An aggravated offence includes circumstances such as:

  • Offending for the benefit of a criminal organisation
  • Endangering a child or vulnerable person
  • Being a repeat offender or a serious drug offender

These factors result in higher penalties, including life imprisonment.

Can police assume I intended to sell based on plant quantity alone?

Yes. If you are found with more than 10 plants, the law allows the court to presume the cultivation was for sale, unless you can prove otherwise [s 33B(5)]. This presumption applies unless rebutted by evidence (e.g., personal medical use).

What counts as 'taking part' in cultivation for sale?

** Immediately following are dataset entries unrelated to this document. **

-- ==== Sys2Proof/Syntax.lean ====
section
/-! DEFINITION. The operations of the engine: one constructor per row of spec/opcode_table.json (30_encoding R96). -/

namespace Sys2Proof

/-- The operations of R96. `format` carries the four fields of a request in the argument order of R101;
the other eight are the operations a phase code selects (R92) and have no operand. -/
inductive Instr where
  | format (value : Word) (neg : Bool) (fd : Half) (ms : Bool)
  | idle
  | acq
  | idx
  | fdg
  | rnd
  | asm
  | done
  | faulted
deriving DecidableEq, Repr

end Sys2Proof
end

You don’t need to be the one physically growing the plants. You can be charged if you:

  • Finance the operation
  • Provide land, sheds, or hydro equipment
  • Transport or conceal cannabis
  • Water or maintain the plants

This is defined under section 4(7) of the Act.

Can I be charged if I rent out a property used to grow cannabis for sale?

Potentially, yes. If you knowingly allow your property to be used for cultivating cannabis for sale, you may be deemed to have participated in the cultivation process under section 4 of the Controlled Substances Act 1984 (SA).

Will I be sent to prison for cannabis cultivation for sale?

Imprisonment is highly likely for cultivation involving commercial quantities or sale intent. Courts consider these serious drug offences. First-time or low-level offenders may receive a suspended sentence or home detention, but this depends on the facts.

Which court will hear a cannabis cultivation for sale charge?

  • Magistrates Court: Small quantity or 1 plant with intent to sell
  • District Court: Commercial or serious cases (e.g., 10+ plants, hydro setups, criminal links)

More serious charges may be committed to the Supreme Court, especially if penalties exceed 25 years.

Is hydroponic cannabis cultivation for sale treated more seriously?

Yes. Artificially enhanced cultivation (e.g., hydroponic setups) often results in aggravated charges, even with fewer plants. This is due to the increased yield, faster growth, and sophistication of such setups.

Can cultivating cannabis for a medical patient be a defence?

No, not without a Commonwealth-issued medicinal cannabis licence. Even if your intent is to help someone medically, cultivation for another person still constitutes a criminal offence in South Australia.

What if I’m caught cultivating for sale but say it was for personal use?

If you’re found with 10 or more plants, the court will presume you intended to sell, unless you provide credible evidence to the contrary. This could include medical documentation, lack of paraphernalia (e.g., scales), and absence of large-scale operations.